¡Bienvenidos! a un país ¿hospitalario?. En este blog os informaremos sobre la actualidad de los inmigrantes en España.
¿España un país hospitalario? o ¿ creencia a una segunda oportunidad?

España se le considera un país receptor de inmigrantes, que provienen de varios continentes. No solo vienen en pateras sino también en otros medios de transportes, y no siempre emigran por necesidad económica sino por otras causas como el clima.

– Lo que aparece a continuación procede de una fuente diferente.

-- ==== Sys2Proof/Tests/Slice0.lean ====
section
/-! SUPPORT. Tests: words and vectors of spec/95_test_vectors.md and of the encoding tables, one step each, and for every
statement with hypotheses a state and operands that meet them. No expected value comes from the model. -/

open Sys2Proof Sys2Proof.Machine Sys2Proof.Statements

namespace Sys2Proof.Tests

/-! Helpers. -/

/-- The state an outcome continues in, if it does. -/
def after (o : Host.Outcome State Fault Refusal) : Option State :=
  match o with
  | .next t => some t
  | .fault _ => none
  | .refused _ => none

/-- The fault of an outcome. -/
def faultOf (o : Host.Outcome State Fault Refusal) : Option Fault :=
  match o with
  | .next _ => none
  | .fault r => some r
  | .refused _ => none

/-- The reset state with a word on the command port. -/
def port (w : CommandWord) : State := { State.reset with pending := [.command w] }

/-- The reset state with these bytes received, this `CFG` and this `STATUS`. -/
def rxHolds (bytes : List Byte) (cfg : Word16) (status : Word32) : State :=
  { State.reset with cfg := cfg, status := status, rx := memWrite [] 0 bytes, rxlen := BitVec.ofNat 8 bytes.length }

/-- The reset state with voltage, current and power decoded (six valid bits, outcome READING). -/
def reading (v : Word16) (i p : Word32) : State :=
  { State.reset with status := 0x00003F01, regV := v, regI := i, regP := p }

/-- The reset state with these bytes arriving on the wire and this `STATUS`. -/
def wireHolds (bytes : List Byte) (status : Word32) : State :=
  { State.reset with status := status, pending := [.wire bytes] }

/-- A Modbus exception response, five bytes (R73). -/
def exceptionResponse : List Byte := [0x01, 0x84, 0x02, 0xC2, 0xC1]

/-- Response A, V20. -/
def responseA : List Byte := [0x01, 0x04, 0x14, 0x08, 0x98, 0x05, 0xDC, 0x00, 0x00, 0x0B, 0xB8, 0x00, 0x00, 0x30, 0x39, 0x00, 0x00, 0x01, 0xF4, 0x00, 0x5B, 0x00, 0x00, 0xA7, 0x48]

/-- Response B, V21: every half of every 32-bit field different. -/
def responseB : List Byte := [0x01, 0x04, 0x14, 0x08, 0xFD, 0x23, 0x45, 0x00, 0x01, 0x86, 0xA0, 0x00, 0x01, 0xFF, 0xFF, 0x00, 0x02, 0x01, 0xF3, 0x00, 0x64, 0x00, 0x00, 0x25, 0xBC]

/-- The three-register response of V21. -/
def responseT : List Byte := [0x01, 0x04, 0x06, 0x08, 0x98, 0x05, 0xDC, 0x00, 0x00, 0x81, 0x31]

/-! Decoding: words written out from R77, R70 and R72, one row each, and the illegal words of V45. -/

theorem test_decode_crc_family :
    decodeTableWord 40 0b0000000100000000000000000000000000000000 = some .crcinit ∧
      decodeTableWord 40 0b0000001000000000000000000000000011000101 = some (.crcbyte 0xC5) := by decide

theorem test_decode_request_family :
    decodeTableWord 40 0b0001000000000000000000000000000011111000 = some (.setaddr 0xF8) ∧
      decodeTableWord 40 0b0001000100000000000000000000000000000001 = some (.setcrcen 1) ∧
      decodeTableWord 40 0b0001001000010010001101000101011001111000 = some (.buildreq 0x1234 0x5678) := by decide

theorem test_decode_response_family :
    decodeTableWord 40 0b0010000000000000000000000000000000000000 = some .rxclr ∧
      decodeTableWord 40 0b0010000100000000000000000000000010011000 = some (.rxpush 0x98) ∧
      decodeTableWord 40 0b0010001000000000000000000000000000001010 = some (.decode 10) := by decide

theorem test_decode_derive :
    decodeTableWord 40 0b0011000000000000000000000000000000000000 = some .derive := by decide

/-- The frame of V14, whose count and trailer differ in their halves. -/
theorem test_decode_request_frame :
    decodeTableWord 64 0x01040000000131CA = some (.requestFrame ⟨0x01, 0x0000, 0x0001, 0x31, 0xCA⟩) := by decide

theorem test_decode_response_n10 :
    decodeBytes responseB = .ok (.responseN10 ⟨0x010414, 0x08FD, 0x2345, 0x0001, 0x86A0, 0x0001, 0xFFFF, 0x0002, 0x01F3,
      0x0064, 0x0000, 0x25, 0xBC⟩) := by rfl

theorem test_decode_response_n3 :
    decodeTableWord 88 0x010406089805DC00008131 =
      some (.responseN3 ⟨0x010406, 0x0898, 0x05DC, 0x0000, 0x81, 0x31⟩) := by decide

/-- V45. -/
theorem test_decode_illegal_words :
    decodeCommand 0x0000000000 = .error (.unknownOp 0x00) ∧ decodeCommand 0xFFFFFFFFFF = .error (.unknownOp 0xFF) ∧
      decodeCommand 0x0100000001 = .error (.reservedArg 0x01) ∧
      decodeCommand 0x0200000100 = .error (.reservedArg 0x02) ∧
      decodeCommand 0x1100000002 = .error (.reservedArg 0x11) ∧
      decodeCommand 0x220001000A = .error (.reservedArg 0x22) ∧
      decodeCommand 0x3080000000 = .error (.reservedArg 0x30) ∧ decodeCommand 0x1300000000 = .error (.unknownOp 0x13) := by
  refine ⟨rfl, rfl, rfl, rfl, rfl, rfl, rfl, rfl⟩

/-- V45, "Legal by contrast". -/
theorem test_decode_legal_extremes :
    decodeTableWord 40 0x12FFFFFFFF = some (.buildreq 0xFFFF 0xFFFF) ∧
      decodeTableWord 40 0x220000FFFF = some (.decode 0xFFFF) ∧
      decodeTableWord 40 0x02000000FF = some (.crcbyte 0xFF) ∧
      decodeTableWord 40 0x1100000000 = some (.setcrcen 0) := by decide

/-- Bytes that are no layout, and a request-length frame with another function code (R73). -/
theorem test_decode_stray_frames :
    decodeBytes [0x01, 0x84, 0x02, 0xC2] = .error (.noLayout 4) ∧
      decodeBytes [0x01, 0x03, 0x00, 0x00, 0x00, 0x0A, 0x70, 0x0D] = .error (.functionCode 0x03) := by
  refine ⟨rfl, rfl⟩

/-- The encoder writes the words of the tables. -/
theorem test_encode_words :
    encode .crcinit = [0x01, 0x00, 0x00, 0x00, 0x00] ∧
      encode (.buildreq 0x1234 0x5678) = [0x12, 0x12, 0x34, 0x56, 0x78] ∧
      encode (.decode 10) = [0x22, 0x00, 0x00, 0x00, 0x0A] := by decide

/-! WellFormed: an ill-formed term for each check, which the check refuses, and a well-formed one. -/

/-- "count ≥ 1" (R120): count 0 under its own right trailer is refused. -/
theorem test_wellFormed_count :
    (RequestFrame.countOk ⟨0x01, 0x0000, 0x0000, 0xF0, 0x0A⟩) = false ∧
      (Instr.requestFrame ⟨0x01, 0x0000, 0x0000, 0xF0, 0x0A⟩).wellFormed = false := by decide +kernel

/-- The trailer (R70): a wrong low byte is refused. -/
theorem test_wellFormed_crcLo :
    (Instr.requestFrame ⟨0x01, 0x0000, 0x000A, 0x71, 0x0D⟩).wellFormed = false := by decide +kernel

/-- The trailer (R70): a wrong high byte, and swapped halves, are refused. -/
theorem test_wellFormed_crcHi :
    (Instr.requestFrame ⟨0x01, 0x0000, 0x000A, 0x70, 0x0C⟩).wellFormed = false ∧
      (Instr.requestFrame ⟨0x01, 0x0000, 0x000A, 0x0D, 0x70⟩).wellFormed = false := by decide +kernel

/-- The two frames of R71. -/
theorem test_wellFormed_frames :
    (Instr.requestFrame ⟨0x01, 0x0000, 0x000A, 0x70, 0x0D⟩).wellFormed = true ∧
      (Instr.requestFrame ⟨0x01, 0x0000, 0x0003, 0xB0, 0x0B⟩).wellFormed = true := by decide +kernel

/-! The functions. -/

/-- V4. -/
theorem test_crc_bit :
    crcBit 0x0000 = 0x0000 ∧ crcBit 0x0001 = 0xA001 ∧ crcBit 0x8000 = 0x4000 ∧ crcBit 0xFFFF = 0xDFFE ∧
      crcBit 0xA001 = 0xF001 := by decide

/-- V6, the check value of R108. -/
theorem test_crc16_check : crc16 [0x31, 0x32, 0x33, 0x34, 0x35, 0x36, 0x37, 0x38, 0x39] = some 0x4B37 := by decide +kernel

/-- R107 (c), U1: no checksum of nothing. -/
theorem test_crc16_empty : crc16 [] = none := by decide

/-- V30, V38: the root rounds down. -/
theorem test_isqrt : isqrt 1890000000000 = 1374772 ∧ isqrt 99000000 = 9949 := by decide

/-! The instructions. -/

/-- R103's example. -/
theorem test_crcinit :
    (after (exec .crcinit { State.reset with crc := 0x1234 })).map State.crc = some 0xFFFF := by decide

/-- V5. -/
theorem test_crcbyte_one : (after (exec (.crcbyte 0x01) State.reset)).map State.crc = some 0x807E := by decide

/-- V5. -/
theorem test_crcbyte_ff : (after (exec (.crcbyte 0xFF) State.reset)).map State.crc = some 0x00FF := by decide

/-- V18, from `CFG` = 0x0101. -/
theorem test_setaddr :
    (after (exec (.setaddr 0xF8) { State.reset with cfg := 0x0101 })).map State.cfg = some 0x01F8 := by decide

/-- V18. -/
theorem test_setcrcen :
    (after (exec (.setcrcen 1) State.reset)).map State.cfg = some 0x0101 ∧
      (after (exec (.setcrcen 0) { State.reset with cfg := 0x01F8 })).map State.cfg = some 0x00F8 := by decide

/-- V14. -/
theorem test_buildreq :
    (after (exec (.buildreq 0x0000 1) State.reset)).map (fun t => (memRead t.tx 0 8, t.crc, t.status)) =
      some ([0x01, 0x04, 0x00, 0x00, 0x00, 0x01, 0x31, 0xCA], 0xCA31, 0x00000020) := by decide +kernel

/-- V17. -/
theorem test_buildreq_count_zero :
    after (exec (.buildreq 0x0000 0) State.reset) = some { State.reset with status := 0x00020080 } := by decide

/-- R136, V28: the outcome stays. -/
theorem test_rxclr :
    (after (exec .rxclr { State.reset with rxlen := 32, status := 0x00000052 })).map (fun t => (t.rxlen, t.status)) =
      some (0, 0x00000012) := by decide

/-- R137's example. -/
theorem test_rxpush :
    (after (exec (.rxpush 0x08) { State.reset with rxlen := 3 })).map (fun t => (Memory.read t.rx 3, t.rxlen, t.status)) =
      some (0x08, 4, 0x00000000) := by decide

/-- V28, `RXMAX` = 32. -/
theorem test_rxpush_overrun :
    after (exec (.rxpush 0x55) { State.reset with rxlen := 32 }) =
      some { State.reset with rxlen := 32, status := 0x00000040 } := by decide

/-- V21. -/
theorem test_decode_ten :
    (after (exec (.decode 10) (rxHolds responseB 0x0101 0))).map
        (fun t => ((t.status, t.crc, t.regV, t.regI), t.regP, t.regE, t.regF, t.regPF)) =
      some ((0x00003F01, 0xBC25, 2301, 74565), 100000, 196607, 499, 100) := by decide +kernel

/-- V26, policy on. -/
theorem test_decode_crcfail :
    (after (exec (.decode 10) (rxHolds (responseA.set 4 0x99) 0x0101 0x20))).map (fun t => (t.status, t.crc)) =
      some (0x0000002E, 0xB49A) := by decide +kernel

/-- V33: the negative radicand is clamped; V30. -/
theorem test_derive :
    (after (exec .derive (reading 2200 1500 3000))).map (fun t => (t.regS, t.regQ, t.status)) =
        some (3300000, 1374772, 0x0000FF01) ∧
      (after (exec .derive (reading 2200 1500 3301))).map (fun t => (t.regS, t.regQ)) = some (3300000, 0) := by decide

/-- V42: after a three-register Reading. -/
theorem test_derive_no_input :
    (after (exec .derive { State.reset with status := 0x00000301 })).map State.status = some 0x00030381 := by decide

/-- V10's frame on the line. -/
theorem test_request_frame :
    (after (exec (.requestFrame ⟨0x01, 0x0000, 0x000A, 0x70, 0x0D⟩) State.reset)).map State.line =
      some [0x01, 0x04, 0x00, 0x00, 0x00, 0x0A, 0x70, 0x0D] := by decide

/-- V20. -/
theorem test_response_n10 :
    (after (exec (.responseN10 ⟨0x010414, 0x0898, 0x05DC, 0x0000, 0x0BB8, 0x0000, 0x3039, 0x0000, 0x01F4, 0x005B, 0x0000,
        0xA7, 0x48⟩) State.reset)).map (fun t => (t.status, t.rxlen, t.regI, t.regE)) =
      some (0x00003F01, 25, 1500, 12345) := by decide +kernel

/-- V21, the three-register response. -/
theorem test_response_n3 :
    (after (exec (.responseN3 ⟨0x010406, 0x0898, 0x05DC, 0x0000, 0x81, 0x31⟩) State.reset)).map
        (fun t => (t.status, t.regV, t.regI)) = some (0x00000301, 2200, 1500) := by decide +kernel

/-! The step, the ports and reset. -/

/-- V45: an illegal word. -/
theorem test_step_illegal :
    after (step (port 0x2000000001)) = some { State.reset with status := 0x00010080 } := by decide

/-- V46: a halted block ignores a command. -/
theorem test_step_halted :
    after (step { port 0x120000000A with status := 0x00020080 }) = some { State.reset with status := 0x00020080 } := by
  decide

/-- U9: a Reading register that is not valid. -/
theorem test_step_unspecified_read :
    faultOf (step { State.reset with pending := [.observe (.reg .v)] }) = some (.unspecifiedRead (.reg .v)) := by decide

/-- R29, R33. -/
theorem test_step_observe_func :
    (after (step { State.reset with pending := [.observe (.reg .func)] })).map State.observed = some (some 0x04) := by
  decide

/-- R210: reset out of a halted state. -/
theorem test_step_reset :
    after (step { State.reset with status := 0x00010080, crc := 0x1234, cfg := 0x01F8, pending := [.reset] }) =
      some State.reset := by decide

/-- R191, R73: an exception response is pushed byte by byte, and a DECODE 10 after it gives NODATA, SHORT. -/
theorem test_step_stray_bytes :
    (after (step (wireHolds exceptionResponse 0))).map (fun t => (t.rxlen, t.rx.map Prod.snd)) =
        some (5, exceptionResponse) ∧
      ((after (step (wireHolds exceptionResponse 0))).bind (fun t => after (exec (.decode 10) t))).map State.status =
        some 0x00000006 := by decide

/-- Every row's word of zeros runs as the first instruction after reset. -/
theorem test_fetch_word_commands :
    (after (step (State.reset.withFetchWord 40 0x0200000000))).map State.crc = some 0x40BF ∧
      (after (step (State.reset.withFetchWord 40 0x2200000000))).map State.status = some 0x0000000A := by decide

/-- The three wire rows' words of zeros. -/
theorem test_fetch_word_frames :
    (after (step (State.reset.withFetchWord 64 0x0004000000000000))).map (fun t => t.line.length) = some 8 ∧
      (after (step (State.reset.withFetchWord 88 0))).map State.rxlen = some 11 ∧
      (after (step (State.reset.withFetchWord 200 0))).map State.rxlen = some 25 := by decide +kernel

/-- R35, R7. -/
theorem test_reset_values :
    State.reset.crc = 0xFFFF ∧ State.reset.cfg = 0x0001 ∧ State.reset.status = 0 ∧ State.reset.rxMax = 32 := by decide

/-! Witnesses: for every statement with hypotheses, a state and operands that meet them all together, clause by clause, at
the boundary of a range where a clause has one. -/

theorem witness_CrcinitStartsChecksum :
    ((0x0100000000 : CommandWord).extractLsb' 32 8 = 0x01 ∧ ((0x0100000000 : CommandWord).extractLsb' 0 32 = 0)) ∧
      ((0x0100000001 : CommandWord).extractLsb' 32 8 = 0x01 ∧ ¬ ((0x0100000001 : CommandWord).extractLsb' 0 32 = 0) ∧
        (port 0x0100000001).pending = .command 0x0100000001 :: [] ∧ (port 0x0100000001).halted = false) ∧
      State.reset.halted = false := by decide

theorem witness_CrcbyteFoldsEightBitSteps :
    ((0x02000000FF : CommandWord).extractLsb' 32 8 = 0x02 ∧ (((0x02000000FF : CommandWord).extractLsb' 0 32).extractLsb' 8 24 = 0)) ∧
      ((0x0200000100 : CommandWord).extractLsb' 32 8 = 0x02 ∧ ¬ (((0x0200000100 : CommandWord).extractLsb' 0 32).extractLsb' 8 24 = 0) ∧
        (port 0x0200000100).pending = .command 0x0200000100 :: [] ∧ (port 0x0200000100).halted = false) ∧
      State.reset.halted = false := by decide

theorem witness_CrcResidueIsZero : crc16 [0x01] = some 0x807E := by decide

theorem witness_CrcOkExactlyWhenResidueZero : 3 ≤ ([0x01, 0x7E, 0x80] : List Byte).length := by decide

theorem witness_PseudoCrc16ComputesChecksum : State.reset.halted = false := by decide

theorem witness_SetaddrWritesAddressOnly :
    ((0x10000000FF : CommandWord).extractLsb' 32 8 = 0x10 ∧ (((0x10000000FF : CommandWord).extractLsb' 0 32).extractLsb' 8 24 = 0)) ∧
      ((0x1000000100 : CommandWord).extractLsb' 32 8 = 0x10 ∧ ¬ (((0x1000000100 : CommandWord).extractLsb' 0 32).extractLsb' 8 24 = 0) ∧
        (port 0x1000000100).pending = .command 0x1000000100 :: [] ∧ (port 0x1000000100).halted = false) ∧
      State.reset.halted = false := by decide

España, miembro de la Unión Europea, con el paso del tiempo se ha convertido en un país receptor de inmigrantes. Vienen de países como América, Asia, África y de algunas zonas de Europa. En general se trata de personas de países pobres o en vías de desarrollo. A causa de esto si dejan sus hogares es por razones económicas. Algunos se trasladan a nuestro país con los documentos necesarios, pero otros no, son los que en los medios de comunicación reciben el nombre de “ilegales”.
¿Por qué vienen a España? Hasta ahora el factor más importante de la atracción migratoria era el desarrollo económico pero esto va a cambiar debido a la crisis. Las personas procedentes de Iberoamérica se sienten atraídas por la identidad cultural y lingüística y los magrebíes por la cercanía geográfica al continente africano. Pero no podemos olvidar que también se instalan en nuestro país inmigrantes de alto nivel como los jubilados de países del norte de Europa a los que les gusta el sur por la suavidad del clima y el modo de vida.
A lo largo de los años el perfil de las personas que abandonan su país para viajar a otro con el objetivo de buscar trabajo ha ido cambiando. Sobre todo, cada vez el número de inmigrantes ha ido aumentando. En España hay 46 millones de habitantes, de los cuales 5 son inmigrantes.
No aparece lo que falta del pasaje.